## WORK INSTRUCTION
Look below for the line containing "namespace Sys2Proof.Tests"; from there through the line containing "theorem test_decode_add : decode", both lines included, please set down each line exactly and nothing else.

## INPUT MATERIAL

-- ==== Sys2Proof/Tests/Slice0.lean ====
section
/-! SUPPORT. The model's own tests. Expected values are those of 95_test_vectors.md (the vector is named at each test) or
worked out by hand from the cited rule. Names that begin `witness_` show that the hypotheses of a statement are met. -/

namespace Sys2Proof.Tests

open Sys2Proof Sys2Proof.Machine

/-- The next state of an answer. -/
def after : Answer → Option State
  | .next t => some t
  | _ => none

/-- The reset state with the program counter moved and bytes placed there. -/
def at_ (pc : Byte) (bytes : List Byte) : State := (State.reset.setPc pc).placeBytes pc.toNat bytes

/-- A state with one more register set. -/
def put (s : State) (r : Reg) (v : Byte) : State := s.setReg r v

/-! ## Well-formedness: one ill-formed term for each check -/

theorem test_wf_bound : isRegByte 7 = true ∧ isRegByte 8 = false ∧ isRegByte 255 = false := by decide
theorem test_illformed_one_operand :
    (Instr.ldi 8 0).wellFormed = false ∧ (Instr.prn 8).wellFormed = false ∧ (Instr.push 9).wellFormed = false ∧
      (Instr.pop 255).wellFormed = false ∧ (Instr.jmp 8).wellFormed = false ∧ (Instr.jeq 8).wellFormed = false ∧
      (Instr.jne 200).wellFormed = false := by decide
theorem test_illformed_two_operands :
    (Instr.add 8 0).wellFormed = false ∧ (Instr.add 0 8).wellFormed = false ∧ (Instr.mul 8 0).wellFormed = false ∧
      (Instr.mul 0 8).wellFormed = false ∧ (Instr.cmp 8 0).wellFormed = false ∧ (Instr.cmp 0 8).wellFormed = false := by decide
theorem test_wellformed :
    (Instr.ldi 7 255).wellFormed = true ∧ Instr.hlt.wellFormed = true ∧ (Instr.cmp 7 7).wellFormed = true := by decide

/-! ## Decoding: a word of every instruction, written out bit by bit from 30_encoding.md R50 and R53 -/

theorem test_decode_ldi : decode 0b10000010 0b00000011 0b00101010 = .ok (.ldi 3 42) := by decide
theorem test_decode_prn : decode 0b01000111 0b00000000 0b11101110 = .ok (.prn 0) := by decide
theorem test_decode_hlt : decode 0b00000001 0b11111111 0b11111111 = .ok .hlt := by decide
theorem test_decode_push : decode 0b01000101 0b00000111 0b00000000 = .ok (.push 7) := by decide
theorem test_decode_pop : decode 0b01000110 0b00000110 0b00000000 = .ok (.pop 6) := by decide
theorem test_decode_jmp : decode 0b01010100 0b00000100 0b00000000 = .ok (.jmp 4) := by decide
theorem test_decode_jeq : decode 0b01010101 0b00000010 0b00000000 = .ok (.jeq 2) := by decide
theorem test_decode_jne : decode 0b01010110 0b11001000 0b00000000 = .ok (.jne 200) := by decide
theorem test_decode_add : decode 0b10100000 0b00000010 0b00000000 = .ok (.add 2 0) := by decide
theorem test_decode_mul : decode 0b10100010 0b00000000 0b00000001 = .ok (.mul 0 1) := by decide
theorem test_decode_cmp : decode 0b10100111 0b00000110 0b00000000 = .ok (.cmp 6 0) := by decide

/-- DEC12 to DEC17, DEC22. -/
theorem test_decode_unknown :
    [0x00, 0x02, 0x83, 0x44, 0x57, 0xDF, 0x80].all (fun b => decide (classify b = .unknownInstruction)) = true := by decide
/-- DEC18 to DEC21. -/
theorem test_decode_unsupported :
    [0x20, 0xA1, 0xA3, 0xA6, 0xB0, 0x21, 0x65, 0x75, 0xFF].all (fun b => decide (classify b = .unsupportedAluOperation)) = true := by
  decide
/-- A table word: first byte in bits 7 to 0, next in bits 15 to 8, then 23 to 16 (L1, P1, J1). -/
theorem test_table_words :
    decodeTableWord 24 0x2A0382 = some (.ldi 3 0x2A) ∧ decodeTableWord 16 0x0547 = some (.prn 5) ∧
      decodeTableWord 8 0x01 = some .hlt ∧ decodeTableWord 8 0x00 = none ∧
      decodeTableWord 24 0x0100A2 = some (.mul 0 1) := by decide
/-- A short window is `OutOfBounds` before classification (40_step_loop.md R72). -/
theorem test_decode_short : decodeBytes [0xFF, 0x00] = .error .outOfBounds := by decide
/-- 60_exceptions.md R109. -/
theorem test_codes :
    State.reset.faultCode = 0 ∧ ErrorKind.code .outOfBounds = 1 ∧ ErrorKind.code .invalidRegister = 2 ∧
      ErrorKind.code .unknownInstruction = 3 ∧ ErrorKind.code .unsupportedAluOperation = 4 := by decide
/-- 30_encoding.md R60. -/
theorem test_text : (Instr.ldi 0 8).text = "LDI R0,8" ∧ (Instr.mul 0 1).text = "MUL R0,R1" := by decide

/-! ## Placing one instruction at the fetch, as the host asks -/

theorem test_withFetchWord_ldi :
    (after (step (State.reset.withFetchWord 24 0x2A0382))).map (fun t => (t.reg .r3, t.pc)) = some (0x2A, 3) := by decide
theorem test_withFetchWord_hlt :
    (after (step (State.reset.withFetchWord 8 0x01))).map (fun t => (t.halted, t.pc)) = some (true, 0) := by decide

## OUTPUT
namespace Sys2Proof.Tests

open Sys2Proof Sys2Proof.Machine

/-- The next state of an answer. -/
def after : Answer → Option State
  | .next t => some t
  | _ => none

/-- The reset state with the program counter moved and bytes placed there. -/
def at_ (pc : Byte) (bytes : List Byte) : State := (State.reset.setPc pc).placeBytes pc.toNat bytes

/-- A state with one more register set. -/
def put (s : State) (r : Reg) (v : Byte) : State := s.setReg r v

/-! ## Well-formedness: one ill-formed term for each check -/

theorem test_wf_bound : isRegByte 7 = true ∧ isRegByte 8 = false ∧ isRegByte 255 = false := by decide
theorem test_illformed_one_operand :
    (Instr.ldi 8 0).wellFormed = false ∧ (Instr.prn 8).wellFormed = false ∧ (Instr.push 9).wellFormed = false ∧
      (Instr.pop 255).wellFormed = false ∧ (Instr.jmp 8).wellFormed = false ∧ (Instr.jeq 8).wellFormed = false ∧
      (Instr.jne 200).wellFormed = false := by decide
theorem test_illformed_two_operands :
    (Instr.add 8 0).wellFormed = false ∧ (Instr.add 0 8).wellFormed = false ∧ (Instr.mul 8 0).wellFormed = false ∧
      (Instr.mul 0 8).wellFormed = false ∧ (Instr.cmp 8 0).wellFormed = false ∧ (Instr.cmp 0 8).wellFormed = false := by decide
theorem test_wellformed :
    (Instr.ldi 7 255).wellFormed = true ∧ Instr.hlt.wellFormed = true ∧ (Instr.cmp 7 7).wellFormed = true := by decide

/-! ## Decoding: a word of every instruction, written out bit by bit from 30_encoding.md R50 and R53 -/

theorem test_decode_ldi : decode 0b10000010 0b00000011 0b00101010 = .ok (.ldi 3 42) := by decide
theorem test_decode_prn : decode 0b01000111 0b00000000 0b11101110 = .ok (.prn 0) := by decide
theorem test_decode_hlt : decode 0b00000001 0b11111111 0b11111111 = .ok .hlt := by decide
theorem test_decode_push : decode 0b01000101 0b00000111 0b00000000 = .ok (.push 7) := by decide
theorem test_decode_pop : decode 0b01000110 0b00000110 0b00000000 = .ok (.pop 6) := by decide
theorem test_decode_jmp : decode 0b01010100 0b00000100 0b00000000 = .ok (.jmp 4) := by decide
theorem test_decode_jeq : decode 0b01010101 0b00000010 0b00000000 = .ok (.jeq 2) := by decide
theorem test_decode_jne : decode 0b01010110 0b11001000 0b00000000 = .ok (.jne 200) := by decide
theorem test_decode_add : decode 0b10100000 0b00000010 0b00000000 = .ok (.add 2 0) := by decide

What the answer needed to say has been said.